Should I delete pointer from `new` passed to a function which makes into a `shared

In the following code example:

#include <iostream>

class Foo{
};

class Bar{
public:
    void addFoo(Foo *foo){
        auto my_foo = std::shared_ptr<Foo>(foo);
    }
};

int main() {
    auto bar = Bar();
    bar.addFoo(new Foo());
    return 0;
}

Do I need to clean up the pointer created in main() by the bar.addFoo(new Foo) call, or will this be taken care of by Bar which creates a shared_ptr of it? My understanding is that auto my_foo = std::shared_ptr<Foo>(foo); will use the copy constructer to copy this pointer into my_foo leaving the original one dangling, is that correct?

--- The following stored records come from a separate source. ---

-- ==== Sys2Proof/Machine/Store.lean ====
section
/-!
DEFINITION. Writing a byte of a scratchpad, of memory or of the accumulator store, with what a write brings about: dirty
slots (R368), ring entries overwritten (R310), stale latches (R326), operands of outstanding matrix operations (R255),
back-invalidation (R420), frames written (R404).
-/

namespace Sys2Proof.Machine

/-- Two ranges share a byte. -/
def overlaps (a n b m : Nat) : Bool := a < b + m && b < a + n

/-- `n` bytes of an undefined value (R3). -/
def freeBytes (tick key : Nat) : Nat → List Byte
  | 0 => []
  | n + 1 => (Config.undefined tick key).extractLsb' 0 8 :: freeBytes tick (key + 1) n

/-- 128 bits of an undefined value. -/
def freeQuad (tick key : Nat) : QWord :=
  pair (Config.undefined tick (key + 2)) (Config.undefined tick (key + 3)) ++
    pair (Config.undefined tick key) (Config.undefined tick (key + 1))

/-- An operand range of a matrix operation holds a byte of a scratchpad range. -/
def MatrixEntry.reads (e : MatrixEntry) (core off n : Nat) : Bool :=
  (e.aCore == core && overlaps e.aOff (tileBytesA e.afmt e.key.fmt e.key.sparse) off n) ||
  (e.key.core == core && overlaps e.key.off (tileBytesB e.key.fmt e.key.sparse) off n)

/-- An entry is touched by a write that was issued after it (R255). -/
def MatrixEntry.hitBy (e : MatrixEntry) (core off n by_ : Nat) : Bool := e.id < by_ && e.reads core off n

/-- Entries of the accumulator segment that a matrix operation adds into (R323). -/
def MatrixEntry.entries (e : MatrixEntry) : List Nat := (List.range (8 * e.key.fmt.tileN)).map (e.acc + ·)

/-- A latched B range holds a byte of a scratchpad range (R326). -/
def ArrayState.latches (a : ArrayState) (core off n : Nat) : Bool :=
  match a.key with
  | some k => k.core == core && overlaps k.off (tileBytesB k.fmt k.sparse) off n
  | none => false

/-- Ring entries of a relay of a block that a scratchpad range touches (R310). -/
def ringEntries (b : Block) (r : Relay) (off n : Nat) : List Nat :=
  (List.range r.desc.cap).filter fun i => overlaps (b.slot0 * slotBytes + r.desc.ring + 4 * i) 4 off n

/-- A block after a write of `n` bytes at `off` of its core's scratchpad: slots dirty, ring entries overwritten. -/
def Block.wrote (b : Block) (off n : Nat) (push : Bool) : Block :=
  let slots := (List.range b.slots).filter fun k => overlaps ((b.slot0 + k) * slotBytes) slotBytes off n
  { b with
    dirty := slots.foldl (fun d k => d ||| BitVec.ofNat 192 (2 ^ k)) b.dirty
    relays := if push then b.relays else
      b.relays.mapVal fun _ r => { r with spoiled := ringEntries b r off n ++ r.spoiled } }

namespace State

/-- The resident block that holds a scratchpad byte. -/
def padOwner (s : State) (core off : Nat) : Option Nat :=
  (s.blocks.find? fun e => e.2.holdsPad core off).map Prod.fst

def setAcc (s : State) (k : Nat) (v : QWord) : State :=
  { s with acc := if v = 0 then s.acc.erase k else s.acc.set k v }

/-- The accumulator entry with a key. -/
def accAt (s : State) (k : Nat) : QWord := s.acc.get k 0

/-- Segment entries of a block given undefined values (R255). -/
def spoilAcc (s : State) (block : Nat) (entries : List Nat) : State :=
  let b := s.blockAt block
  entries.foldl (fun s x =>
    match b.accKey x with
    | some k => s.setAcc k (freeQuad s.tick (2 ^ 32 + 4 * k))
    | none => s) s

/-- The cluster that holds a core, with every entry that reads a range marked, and latches of the range stale. -/
def spoilCluster (k : Cluster) (core off n by_ : Nat) : Cluster :=
  { k with
    entries := k.entries.map fun e => if e.hitBy core off n by_ then { e with spoiled := true } else e
    arrays := k.arrays.mapVal fun _ a => if a.latches core off n then { a with stale := true } else a }

/-- Bytes written at an offset of a core's scratchpad by an operation with name `by_`. A write into the range of a matrix
operation issued before it leaves undefined bytes and undefined results (R255). -/
def padWrite (s : State) (core off : Nat) (bytes : List Byte) (push : Bool) (by_ : Nat) : State :=
  let n := bytes.length
  let c := s.clusterAt (clusterOf core)
  let hit := c.entries.filter fun e => e.hitBy core off n by_
  let data := if hit.isEmpty then bytes else freeBytes s.tick (2 ^ 40 + padKey core off) n
  let s := s.setSpad (s.spad.setBytes (padKey core off) data)
  let s := if s.clusters.at? (clusterOf core) = none then s
    else s.setClusterAt (clusterOf core) (spoilCluster c core off n by_)
  let s := (hit.filter (·.finished)).foldl (fun s e => s.spoilAcc e.block e.entries) s
  match s.padOwner core off with
  | some id => s.setBlockAt id ((s.blockAt id).wrote off n push)
  | none => s

/-- A frame counted among those a context has written since its last complete checkpoint (R404). -/
def noteFrame (s : State) (context frame : Nat) : State :=
  match s.firm.at? context with
  | some f => if f.written.contains frame then s else s.setFirmAt context { f with written := f.written ++ [frame] }
  | none => s

/-- The host copy of a coherent-window line is back-invalidated before a device write (R420). -/
def backInvalidate (s : State) (pa : Nat) : State :=
  match s.frameKind (pa / 65536) with
  | some (.window n) =>
      s.setHw { s.hw with hostOut := s.hw.hostOut ++ [.backInvalidate n ((pa - windowBase n) / 64 * 64)] }
  | _ => s

/-- Bytes of one aligned access written to memory at a physical address for a context (R249). -/
def memWrite (s : State) (context pa : Nat) (bytes : List Byte) : State :=
  let s := (s.backInvalidate pa).noteFrame context (pa / 65536)
  s.setMem (s.mem.setBytes pa bytes)

/-- A 64-byte line of memory is poisoned (R415, R439). -/
def poisonedAt (s : State) (pa n : Nat) : Bool :=
  s.hw.poisoned.any fun line => overlaps (64 * line) 64 pa n

end State

end Sys2Proof.Machine
end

CodePudding user response：

The very idea of a constructor taking a raw pointer is to pass the ownership to std::shared_ptr. So, no, you don't have to delete a raw pointer passed to std::shared_ptr. Doing this will lead to a double deletions, which is UB.

Note that in general passing a raw pointer is dangerous. Consider the following more generalized example:

void addFoo(Foo *foo){
        // some code which could throw an exception
        auto my_foo = std::shared_ptr<Foo>(foo);
    }

If an exception is throw before my_foo is constructed, foo will leak.

If you have no special reason to pass a raw pointer, consider the following alternative:

class Bar {
public:
    template<class... Args>
    void addFoo(Args... args){
        auto my_foo = std::make_shared<Foo>(args...);
    }  
};

int main() {
    auto bar = Bar();
    bar.addFoo();
    return 0;
}

Here you pass arguments (if you have any) to construct Foo inside addFoo() instead of constructing Foo before invoking addFoo().

Perfect forwarding of args... could be used if it is needed:

    template<class... Args>
    void addFoo(Args&&... args){
        auto my_foo = std::make_shared<Foo>(std::forward<Args>(args)...);
    }

CodePudding user response：

A raw pointer does not manage end of life, but a shared pointer does. When you create a shared pointer from a raw pointer, the shared pointer takes ownership of the object. That means that the object will be destroyed when the last shared pointer pointing to it will go out of scope.

In your code, my_foo takes ownership of the object created with new Foo(), goes out of scope when addFoo returns, and as it contains the only shared reference, correctly destroys the object.

CodePudding user response：

The code you wrote is correct. But in modern C , you should not be using raw pointers, new and delete unless you have to interoperate with code that does. If you can help it (and if question comments are any indication, you can), use smart pointers all the way through:

#include <iostream>
#include <memory>

class Foo {};

class Bar {
public:
    void addFoo(std::unique_ptr<Foo> foo) {
        auto my_foo = std::shared_ptr<Foo>(std::move(foo));
    }
};

int main() {
    auto bar = Bar();
    bar.addFoo(std::make_unique<Foo>());
    return 0;
}

Above, the addFoo member function receives the pointer as a unique_ptr, and uses std::move to transfer ownership of the pointer from the unique_ptr to the shared_ptr without copying the referent; after constructing the shared_ptr, the unique_ptr is left in an empty state. You could also have addFoo receive a shared_ptr directly, or construct the object in-place inside the member function, as in Evg’s answer.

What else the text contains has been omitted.